theorem exists_initBurst (s : State) {w : BurstWork} {sp : Span}
    (h : (∃ c, w = .initFill sp c) ∨ ∃ b, w = .initCopy b sp) : ∃ ps, InitBurst s w sp ps := by
  rcases h with ⟨c, rfl⟩ | ⟨b, rfl⟩
  · refine ⟨List.replicate sp.count c, rfl, rfl, List.length_replicate, fun _ _ => rfl, fun c' i same hi => ?_,
      fun _ _ other => absurd other (by simp)⟩
    obtain ⟨-, rfl⟩ := BurstWork.initFill.inj same
    exact List.getElem?_replicate_of_lt hi
  · refine ⟨Memory.readRun s.mem b sp.line sp.col sp.count, rfl, rfl, Memory.readRun_length .., fun _ _ => rfl,
      fun _ _ other => absurd other (by simp), fun b' i same hi => ?_⟩
    obtain ⟨rfl, -⟩ := BurstWork.initCopy.inj same
    exact Memory.readRun_getElem? _ _ _ _ hi

/-- What the end of a burst leaves for its requester to read. -/
theorem Station.endBurst_reads (b : Burst) (s : Station) :
    (s.endBurst b).fie = s.fie ∧ (s.endBurst b).tbi = s.tbi ∧ (s.endBurst b).width = s.width ∧
      (s.endBurst b).height = s.height ∧ (s.endBurst b).ftc.records = s.ftc.records := 
  ⟨rfl, rfl, rfl, rfl, (congrArg Ftc.records (Station.endBurst_ftc b s) :)⟩

/-- Settles O47: the pixels of the span, then the three ways a job goes on. -/
theorem initBurstPreparesTheBuffer : Obligations.InitBurstPreparesTheBuffer := by
  intro s w sp d live wf burst works
  obtain ⟨ps, init⟩ := exists_initBurst s works
  have runs := exec_completion (r := .init) live (.inr (.inr (.inr (.inl ⟨rfl, rfl⟩))))
  obtain ⟨debt, timer⟩ := Station.complete_mar burst
  have mem := Station.complete_mem_of_burst burst
  have rest := Station.complete_rest burst
  have ftc := Station.complete_ftc burst
  have find := Station.complete_find burst
  have ended := Station.endBurst_find ⟨w, d⟩ s.toStation
  have entry := Station.endBurst_readyEntry ⟨w, d⟩ s.toStation
  have bound := Station.endBurst_ftc ⟨w, d⟩ s.toStation
  have first := touches_endBurst s.toStation ⟨w, d⟩
  obtain ⟨fie, tbi, width, height, records⟩ := Station.endBurst_reads ⟨w, d⟩ s.toStation
  simp only [init.requester, init.done, init.written, reduceCtorEq, if_false] at debt timer mem rest ftc find
  generalize s.toStation.endBurst ⟨w, d⟩ = e at rest ftc find ended entry bound first fie tbi width height records
  have table := Station.initBurstDone_table sp.count d e
  refine ⟨_, runs, fun c i fill hi => ?_, fun b i copy hi => ?_, fun a ha => ?_, fun lost => ?_,
    fun j js kept list => ?_, debt, timer, ?_, ?_, ?_, .of_touches ((first.step (touches_initBurstDone _ _ _)
      (l := [.mem, .fie, .ftc, .mar, .tbi]) (by decide) (by decide)).step rest (by decide) (by decide))⟩
  · rw [State.putStation_toStation, mem, Memory.readPixel_writeRun _ _ _ wf (init.fills c i fill hi)]
  · rw [State.putStation_toStation, mem, Memory.readPixel_writeRun _ _ _ wf (init.copies b i copy hi)]
  · rw [State.putStation_toStation, mem, Memory.read_writeRun_ne _ _ _ _ wf (init.length ▸ ha)]
  · subst lost
    rw [State.putStation_toStation, rest.fie (by decide), rest.tbi (by decide), ftc]
    exact ⟨fie, records, tbi⟩
  · subst kept
    have head := fie.trans list
    rw [State.putStation_toStation, rest.fie (by decide), rest.tbi (by decide)]
    refine ⟨fun more => ?_, fun full more => ?_, fun full last => ?_⟩
    · rw [ftc, Station.initBurstDone_of_advance head (if_pos (width ▸ more))]
      exact ⟨rfl, records, tbi⟩
    · rw [ftc, Station.initBurstDone_of_advance head
        ((if_neg (Nat.not_lt.mpr (width ▸ full))).trans (if_pos (height ▸ more)))]
      exact ⟨rfl, records, tbi⟩
    · simp only [find]
      rw [Station.initBurstDone_of_last head (InitJob.advance_none.mpr ⟨width ▸ full, height ▸ last⟩)]
      refine ⟨Station.completeJob_tasks head, Station.completeJob_active head,
        fun r hr => Station.completeJob_record head ((ended _).trans hr), fun follows r drains starts hr opened => ?_⟩
      rintro rfl rfl
      rw [← FrameRecord.initialised_drains]
      obtain ⟨ready, pins, next, others⟩ := Station.completeJob_moves head follows ((ended _).trans hr) opened
      rw [entry, tbi] at ready
      refine ⟨ready, pins, next, fun p copies hp => ?_, fun f other apart => ?_⟩
      · rw [others _ (FrameNo.sub_one_ne _), Station.jobOff_ftc, if_pos copies, Ftc.pinDown_find_self, ended, hp]
        rfl
      · rw [others _ other, Station.jobOff_find_other apart, ended]
  · rw [State.putStation_toStation, ftc, table, bound]
  · rw [State.putStation_toStation, ftc, table, bound]
  · rw [State.putStation_toStation, ftc, table, bound]

end Sys2Proof.Machine
end

section
/-! PROOF. A pulse, as the source arms it and the units take it in turn: the refresh it ends, the frame table,
the membership unit, the refresh it begins (R73, R146 to R150). -/

namespace Sys2Proof.Machine

section
variable {src : PulseSource} {s : Station}

/-! ## A pulse that is due (R146 to R148) -/

theorem Station.pulseDue_eq_false_iff (src : PulseSource) (s : Station) : s.pulseDue src = false ↔
    (src = .syncLost ∧ s.scn.freeRun = true) ∨ (src = .freeRunExpiry ∧ s.scn.freeRunTimer = none) := by
  cases src <;> simp [Station.pulseDue]
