-- ==== Sys2Proof/WellFormed.lean ====
section
/-! DEFINITION. Which commands are well formed: what the data of an event must meet to be that event at all. -/

namespace Sys2Proof

/-- A frame that a receiver can take: a station field that is not 0 and a length of 16 or less (R13). -/
def Frame.wellFormed (f : Frame) : Bool :=
  f.station != 0 &&
    match f.body with
    | .publication _ _ data => data.length ≤ 16
    | .mark _ | .presence _ _ _ _ _ | .fetch => true

/-- A run of dominant symbols up to a deciding symbol that is dominant (LOST, VETOED, a frame discarded): at least that symbol, and never
more than seven, for the seventh is a coding error or a clash (R5, R6, R12). -/
def LineView.dominant : LineView → Bool
  | .reported run => 1 ≤ run && run ≤ 7
  | .seen _ => true

/-- No dominant symbol up to a deciding symbol that is recessive (LONE, SENT; R16, R17). -/
def LineView.recessive : LineView → Bool
  | .reported run => run = 0
  | .seen _ => true

/-- A run of dominant symbols that the Line Interface can have counted at any symbol: it rests at 64 (R19). -/
def LineView.untilStuck : LineView → Bool
  | .reported run => run ≤ Config.stuckRun
  | .seen _ => true

/-- The check of a command's operands, one case per constructor. -/
def Instr.wellFormed : Instr → Bool
  | .unknown code => !namesRequest code
  | .wrcell _ value => value.length ≤ 255
  | .frameTaken (.reported f) _ => f.wellFormed
  | .frameTaken (.seen _) _ => true
  | .receiveFault (.reported _ run) _ => run ≤ 7
  | .receiveFault (.seen _) _ => true
  | .outcomeLost view | .outcomeVetoed view _ | .frameDiscarded view => view.dominant
  | .outcomeLone view _ | .outcomeSent view _ => view.recessive
  | .outcomeClash (.reported run) _ => run ≤ 7
  | .outcomeClash (.seen _) _ => true
  | .driverTimeout report => report.view.untilStuck
  | .silenceDeparture st _ => st != 0
  | .hardReset | .resetRelease _ | .preloadEnd _ _ | .transactionAbort | .cancel _ | .cfgcell _ _ | .cfgnode _ _ | .detach _
  | .fetch _ | .join | .notake | .rdcell _ | .rdcnt _ | .rdrost _ | .rdstat | .rejoin | .restart | .snfree | .snopen | .snread _
  | .frameStart | .quietInterval _ | .lineStuck | .suspensionEnd | .recovery _ | .windowClose
  | .listenWindowEnd _ | .presenceFill | .localCycleStart _ | .markFill | .lossOfSync _ | .takeover | .cellStale _ | .cellLost _
  | .claimRegained _ _ | .gapEnd _ | .fetchTryEnd _ | .startSymbol => true

end Sys2Proof
end

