-- ==== Sys2Proof/Machine/Line.lean ====
section
/-! DEFINITION. The symbols of a frame: the check, the sender's stream with its resync symbols, the receiver that judges the levels of
the line symbol by symbol, and the sender's judgement of its own frame (R5 to R9, R11 to R17). -/

namespace Sys2Proof.Machine

/-! ## Bits and the check -/

/-- A field's symbols, most significant first (R7). -/
def bitsOf {w : Nat} (x : BitVec w) : List Level := (List.range w).map fun i => x.getMsbD i

/-- The number that symbols spell, most significant first (R7). -/
def ofBits (l : List Level) : Nat := l.foldl (fun n b => 2 * n + b.toNat) 0

/-- One covered symbol entering the check register: combined with stage 15, shift, invert stages 15, 11, 10, 8, 7, 4, 2 and 0 (R9). -/
def crcStep (r : BitVec 16) (b : Level) : BitVec 16 :=
  if r.msb ^^ b then (r <<< 1) ^^^ 0x8D95#16 else r <<< 1

/-- The check over a run of symbols: the register starts at all ones and has no final inversion (R9). -/
def crcBits (l : List Level) : BitVec 16 := l.foldl crcStep 0xFFFF#16

/-- The check applied to bytes, each most significant bit first (R9). -/
def crcBytes (l : List Byte) : BitVec 16 := crcBits (l.flatMap bitsOf)

/-! ## The sender -/

end Sys2Proof.Machine

namespace Sys2Proof

open Sys2Proof.Machine

/-- The kind field's value (R7). -/
def FrameBody.kind : FrameBody → BitVec 3
  | .mark _ => 0
  | .presence _ _ _ _ _ => 1
  | .publication _ _ _ => 2
  | .fetch => 3

/-- The header of each kind (R7, R8). -/
def FrameBody.header : FrameBody → List Level
  | .mark n => bitsOf n
  | .presence d guarded leaving eligible lead => bitsOf d ++ [guarded, leaving, eligible, lead]
  | .publication v t data => bitsOf v ++ bitsOf t ++ bitsOf (BitVec.ofNat 5 data.length) ++ data.flatMap bitsOf
  | .fetch => []

/-- The contention field: class, subject, station (R7). -/
def Frame.contention (f : Frame) : List Level := bitsOf f.cls ++ bitsOf f.subject ++ bitsOf f.station

/-- The symbols the check covers: from the first class symbol to the last header symbol (R9). -/
def Frame.covered (f : Frame) : List Level := f.contention ++ bitsOf f.body.kind ++ f.body.header

/-- The check of a frame (R9). -/
def Frame.check (f : Frame) : BitVec 16 := crcBits f.covered

/-- The field symbols: start symbol, contention field, kind, header, check (R7). -/
def Frame.fieldSymbols (f : Frame) : List Level := false :: (f.covered ++ bitsOf f.check)

/-- Field symbols with their parts: the start symbol and the contention field are compared as R11 states, the rest as R12 does. -/
def Frame.tagged (f : Frame) : List TxSymbol :=
  (false :: f.contention).map (⟨·, .contention⟩)
    ++ (bitsOf f.body.kind ++ f.body.header ++ bitsOf f.check).map (⟨·, .body⟩)

end Sys2Proof

namespace Sys2Proof.Machine

/-- Resync insertion: after six equal levels on the line, resync symbols included, one symbol of the opposite level, which begins a
new count at 1 (R5). `last` and `run` are the level and the count so far. -/
def insertResync (last : Level) (run : Nat) : List TxSymbol → List TxSymbol
  | [] => []
  | x :: xs =>
    if (if x.level = last then run + 1 else 1) = 6 then x :: ⟨!x.level, .resync⟩ :: insertResync (!x.level) 1 xs
    else x :: insertResync x.level (if x.level = last then run + 1 else 1) xs

/-- Guard, acknowledge and the eight end-field symbols, as a sender sends them: all recessive (R7, R16). -/
def trailer : List TxSymbol := ⟨true, .guard⟩ :: ⟨true, .ack⟩ :: List.replicate 8 ⟨true, .endField⟩

end Sys2Proof.Machine

namespace Sys2Proof

open Sys2Proof.Machine

/-- The stream a sender sends for a frame: its field symbols with resync symbols inserted, then the trailer (R5, R7). -/
def Frame.stream (f : Frame) : List TxSymbol := insertResync true 0 f.tagged ++ trailer

/-- The levels on the line when a frame is sent alone and acknowledged: the sender's stream with the acknowledge symbol dominant
(R15, R17). -/
def Frame.onLine (f : Frame) : List Level :=
  (insertResync true 0 f.tagged).map TxSymbol.level ++ [true, false] ++ List.replicate 8 true

end Sys2Proof

namespace Sys2Proof.Machine

/-- The outcomes of an own frame (R16, R17). -/
inductive OutcomeKind where
  | sent
  | lost
  | clash
  | vetoed
  | lone
  deriving DecidableEq, Repr

/-- The sender's judgement: its stream against the levels seen, from the start symbol on. It answers an outcome when the levels end
exactly at the deciding symbol (R11, R12, R16, R17). -/
def judgeSend : List TxSymbol → List Level → Option OutcomeKind
  | x :: xs, l :: ls =>
    if x.part = .ack then
      if l then (if ls = [] then some .lone else none) else judgeSend xs ls
    else if x.level = l then
      if x.part = .endField ∧ xs = [] then (if ls = [] then some .sent else none) else judgeSend xs ls
    else if ls = [] then
      if x.part = .contention ∧ x.level then some .lost
      else if x.part = .endField then some .vetoed
      else some .clash
    else none
  | [], _ => none
  | _ :: _, [] => none

/-! ## The receiver -/

/-- Where a receiver stands in the frame it tracks (R6, R7, R13, R15). -/
inductive RxPhase where
  /-- In the stretch from the start symbol to the last check symbol. -/
  | fields
  /-- The resync symbol due after the last check symbol. -/
  | lastResync
  | guard
  | ack
  /-- In the end field, so many of its symbols seen. -/
  | endField (seen : Nat)
  deriving DecidableEq, Repr

/-- The receiver: the last level and how often it came in a row, the field symbols without resync symbols, and the phase. -/
structure Rx where
  last : Level
  run : Nat
  got : List Level
  phase : RxPhase
  deriving DecidableEq, Repr

/-- Before the start symbol. -/
def Rx.start : Rx := ⟨true, 0, [], .fields⟩

/-- How a reception ends (R13, R15), or that the levels seen do not end at the deciding symbol. -/
inductive Verdict where
  | incomplete
  | fault (kind : FaultKind)
  | discarded
  | taken (frame : Frame)
  deriving DecidableEq, Repr

/-- The number in a stretch of the field symbols: `n` symbols from position `k`, the start symbol at position 0. -/
def fieldAt (got : List Level) (k n : Nat) : Nat := ofBits ((got.drop k).take n)

/-- How many field symbols the frame has, once its kind (and a publication's length) is known: 51, 55, 56 + 8n, 35 (R7, R8). -/
def fieldTotal (got : List Level) : Option Nat :=
  if got.length < 19 then none
  else
    match fieldAt got 16 3 with
    | 0 => some 51
    | 1 => some 55
    | 2 => if got.length < 40 then none else some (56 + 8 * fieldAt got 35 5)
    | 3 => some 35
    | _ => none

/-- The format errors found at a field symbol: station 0 at the last station symbol, a kind of 4 to 7 at the last kind symbol, a
publication length above 16 at the last length symbol (R13). -/
def formatError (got : List Level) : Bool :=
  (got.length == 16 && fieldAt got 11 5 == 0)
    || (got.length == 19 && decide (3 < fieldAt got 16 3))
    || (got.length == 40 && fieldAt got 16 3 == 2 && decide (16 < fieldAt got 35 5))

/-- The header read back from the field symbols (R7, R8). -/
def bodyOf (got : List Level) : FrameBody :=
  match fieldAt got 16 3 with
  | 0 => .mark (BitVec.ofNat 16 (fieldAt got 19 16))
  | 1 => .presence (BitVec.ofNat 16 (fieldAt got 19 16)) (got.getD 35 false) (got.getD 36 false) (got.getD 37 false) (got.getD 38 false)
  | 2 => .publication (BitVec.ofNat 8 (fieldAt got 19 8)) (BitVec.ofNat 8 (fieldAt got 27 8))
      ((List.range (fieldAt got 35 5)).map fun i => BitVec.ofNat 8 (fieldAt got (40 + 8 * i) 8))
  | _ => .fetch

/-- The frame read back from the field symbols (R7). -/
def frameOf (got : List Level) : Frame where
  cls := BitVec.ofNat 2 (fieldAt got 1 2)
  subject := BitVec.ofNat 8 (fieldAt got 3 8)
  station := BitVec.ofNat 5 (fieldAt got 11 5)
  body := bodyOf got

/-- Does the check received equal the check computed over the covered symbols? (R9, R13) -/
def checkGood (got : List Level) : Bool :=
  fieldAt got (got.length - 16) 16 == (crcBits ((got.take (got.length - 16)).drop 1)).toNat

/-- After the last check symbol, and the resync symbol due after it: a check error, or on to the guard symbol (R13). -/
def Rx.afterCheck (rx : Rx) : Rx ⊕ Verdict :=
  if checkGood rx.got then .inl { rx with phase := .guard } else .inr (.fault .check)

/-- A field symbol joins those received (R6, R13). -/
def Rx.takeField (rx : Rx) (l : Level) (run : Nat) : Rx ⊕ Verdict :=
  let rx' : Rx := ⟨l, run, rx.got ++ [l], .fields⟩
  if formatError rx'.got then .inr (.fault .format)
  else if fieldTotal rx'.got = some rx'.got.length then
    if run = 6 then .inl { rx' with phase := .lastResync } else rx'.afterCheck
  else .inl rx'

/-- One symbol seen by the receiver (R6, R13, R15). -/
def Rx.step (rx : Rx) (l : Level) : Rx ⊕ Verdict :=
  match rx.phase with
  | .fields =>
    if rx.run = 6 then
      if l = rx.last then .inr (.fault .coding) else .inl { rx with last := l, run := 1 }
    else rx.takeField l (if l = rx.last then rx.run + 1 else 1)
  | .lastResync => if l = rx.last then .inr (.fault .coding) else rx.afterCheck
  | .guard => if l then .inl { rx with phase := .ack } else .inr (.fault .format)
  | .ack => .inl { rx with phase := .endField 0 }
  | .endField n =>
    if l then (if n = 7 then .inr (.taken (frameOf rx.got)) else .inl { rx with phase := .endField (n + 1) }) else .inr .discarded

/-- The receiver over the levels seen; it answers when they end exactly at the deciding symbol. -/
def Rx.feed (rx : Rx) : List Level → Verdict
  | [] => .incomplete
  | l :: ls =>
    match rx.step l with
    | .inl rx' => rx'.feed ls
    | .inr v => if ls = [] then v else .incomplete

/-- The receiver over a whole frame from its start symbol, which is dominant (R3, R13, R15). -/
def receive (levels : List Level) : Verdict :=
  if levels.head? = some false then Rx.start.feed levels else .incomplete

/-! ## Events as reported or as seen -/

end Sys2Proof.Machine

namespace Sys2Proof

open Sys2Proof.Machine

/-- The frame that a FRAME_TAKEN event hands over, if the event is one (R13, R15). -/
def FrameView.frame? : FrameView → Option Frame
  | .reported f => if f.wellFormed then some f else none
  | .seen ls => match receive ls with
    | .taken f => some f
    | .incomplete | .fault _ | .discarded => none

/-- The kind of a RECEIVE_FAULT event, if the event is one (R13). -/
def FaultView.kind? : FaultView → Option FaultKind
  | .reported k _ => some k
  | .seen ls => match receive ls with
    | .fault k => some k
    | .incomplete | .taken _ | .discarded => none

/-- Is this a FRAME_DISCARDED event? (R15) -/
def LineView.discards : LineView → Bool
  | .reported _ => true
  | .seen ls => receive ls == .discarded

/-- Do the levels seen give this outcome to the frame being sent? (R11, R12, R16, R17) -/
def LineView.gives (v : LineView) (tx : List TxSymbol) (o : OutcomeKind) : Bool :=
  match v with
  | .reported _ => true
  | .seen ls => judgeSend tx ls == some o

/-- The consecutive dominant symbols at the end of the levels seen. The line before a frame is recessive, so the run lies in them (R19). -/
def dominantRunOf (levels : List Level) : Nat := (levels.reverse.takeWhile fun l => !l).length

/-- The consecutive dominant symbols at the deciding symbol (R19). -/
def LineView.dominantRun : LineView → Nat
  | .reported run => run
  | .seen ls => dominantRunOf ls

/-- The consecutive dominant symbols at the symbol where the fault is found (R19). -/
def FaultView.dominantRun : FaultView → Nat
  | .reported _ run => run
  | .seen ls => dominantRunOf ls

end Sys2Proof
end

◆ **WORK TO COMPLETE**: Out of the preceding entries, pull every line containing the string "Bool".

◆ **EXERCISE OUTPUT**:
def Frame.wellFormed (f : Frame) : Bool :=
def LineView.dominant : LineView → Bool
def LineView.recessive : LineView → Bool
def LineView.untilStuck : LineView → Bool
def Instr.wellFormed : Instr → Bool
def formatError (got : List Level) : Bool :=
def checkGood (got : List Level) : Bool :=
def LineView.discards : LineView → Bool
def LineView.gives (v : LineView) (tx : List TxSymbol) (o : OutcomeKind) : Bool :=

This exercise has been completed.